How India-Pakistan wars tore apart the social fabric of Umerkot

Wars have a way of creating false or incomplete histories. The tales of heroes and victories often obscure the plight of the common person caught in the war zone.

The suffering of those living in Umerkot, Sindh during the 1965 and the 1971 wars fought between India and Pakistan finds no mention in the history books taught in our schools. I learnt about these unwritten stories by word of mouth during a recent visit to this small, dusty town.
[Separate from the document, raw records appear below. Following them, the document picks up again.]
/-- A descriptor ends with a CODE (R216, R217, R222 to R224): one that carried poison is counted, and its token is sent. -/
def State.dmaEnd (s : State) (n : Fin 272) (code : Nat) : State :=
  (if (s.ch n.val).poison then s.incSat (Key.dmaCount n.val) 15 8 1 else s).dmaToken n code

/-- Halt or error completion is counted, interrupts and is recorded (R222). -/
def State.noteDmaError (s : State) (n : Nat) (f : DmaFail) : State :=
  (((s.inc32 (Key.dmaErrors (engOf n)) 1).incSat (Key.dmaCount n) 31 16 1).dmaIrq n).record 0x31
    [w64 n, w64 f.code, w64 f.elem, w64 f.addr]

/-- CODE, ELEM_IDX and ERR_ADDR take an error. -/
def State.setDmaError (s : State) (n code elem addr : Nat) : State :=
  ((s.setFld (Key.dmaStatus n) 55 48 code).setFld (Key.dmaStatus n) 47 32 elem).setEntN (Key.dmaErrAddr n) addr

/-- The channel enters HALTED (R219 to R222). -/
def State.dmaHalt (s : State) (n : Nat) (f : DmaFail) (completed : Bool) : State :=
  let x := s.ch n
  let s := s.setCh n { x with need := none, ahead := [], aheadMark := false, aheadBad := none, buf := [], reads := [], fail := none }
  (((s.setDmaError n f.code f.elem f.addr).setFlag (Key.dmaStatus n) 58 completed).setChSt n dsHalted).noteDmaError n f

/-- A channel that was told to stop is OFF (R223). -/
def State.dmaOff (s : State) (n : Nat) : State :=
  (((s.setCh n chanInit).setChSt n dsOff).setLatch n false)

/-- With every response received, a stopped channel ends, once its token has a credit (R103), and a failed one halts (R219, R220,
R223). -/
def State.dmaSettle (s : State) (n : Fin 272) : State :=
  let x := s.ch n.val
  if x.reads.isEmpty ∧ x.writes.isEmpty then
    if x.stop then
      if x.done then s.dmaOff n.val else if s.tokenless n then s else (s.dmaEnd n dcAborted).dmaOff n.val
    else match x.fail with
      | some f =>
        if s.chSt n.val = dsActive ∧ (f.write ∨ (s.writeReady n.val).isNone) then s.dmaHalt n.val f false
        else if s.chSt n.val = dsTail then s.dmaHalt n.val f false
        else s
      | none => s
  else s

/-- An error of a read (R219): that of the earliest bytes stands, since what lies before it is still written; the data read from it on
are discarded. -/
def Chan.failRead (x : Chan) (f : DmaFail) : Chan :=
  let g := match x.fail with | some g => if g.write || decide (g.pos ≤ f.pos) then g else f | none => f
  { x with fail := some g, buf := if g.write then x.buf else tdrop x.buf (fun i => decide (g.pos ≤ i)) }

/-- An error of a write (R220): the lowest element stands. -/
def Chan.failWrite (x : Chan) (f : DmaFail) : Chan :=
  match x.fail with
  | some g => if g.write && decide (g.elem ≤ f.elem) then x else { x with fail := some f }
  | none => { x with fail := some f }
Umerkot is located in the east of Sindh, about 60 kilometres from the Indian border. It is famous for the Umerkot Fort that dates back to the 11th century. Mughal emperor Akbar was born at the Fort in 1542, after the Hindu Raja Rana Parasad gave refuge to his father Humayun, who was fleeing the armies of Sher Shah Suri. The Fort is also the setting of the famous Sindhi tragic romance of Umar Marvi.

Mohammed Shafi Faqir, the Sufi singer of Umerkot.
Mohammed Shafi Faqir, the Sufi singer of Umerkot.

I, and a group of friends, had travelled to Umerkot to record Shafi Faqir, a very fine singer of Sufi poetry. We were all set to record the singer in the morning when we got the news that he was going to be late since a relative of his had passed away and he had to be at the funeral. He requested a friend of his, Mohammed Jumman, to attend to us while we were waiting.

This sad and unexpected situation turned out to be a blessing in disguise for us as we found out, much to our delight, that Mohammed Jumman, who was about 70 years old, was a wonderful Sindhi poet and a scholar of the area’s history. He had been close to the famous Sindhi intellectual and nationalist, the late G.M. Syed.

The humble and un-assuming poet and scholar, Mohammed Jumman.
The humble and un-assuming poet and scholar, Mohammed Jumman.

Recounting the recent history of Umerkot, Jumman told us that in 1965, Umerkot’s population was 80% Hindu and 20% Muslim. Most of the large landowners of the area, known as Thakurs, were high-caste Hindus.

The Thakurs employed tradesmen like shoemakers, carpenters, and musicians. They provided housing, education, and health care for these tradesmen as well. Faqir’s family was also in the employ of a Thakur.

Then came the 1965 war and a major upheaval took place in the lives of the residents. Fearing reprisals by Muslims, most Hindus crossed over to India. The majority of those who left Pakistan were the rich Thakurs.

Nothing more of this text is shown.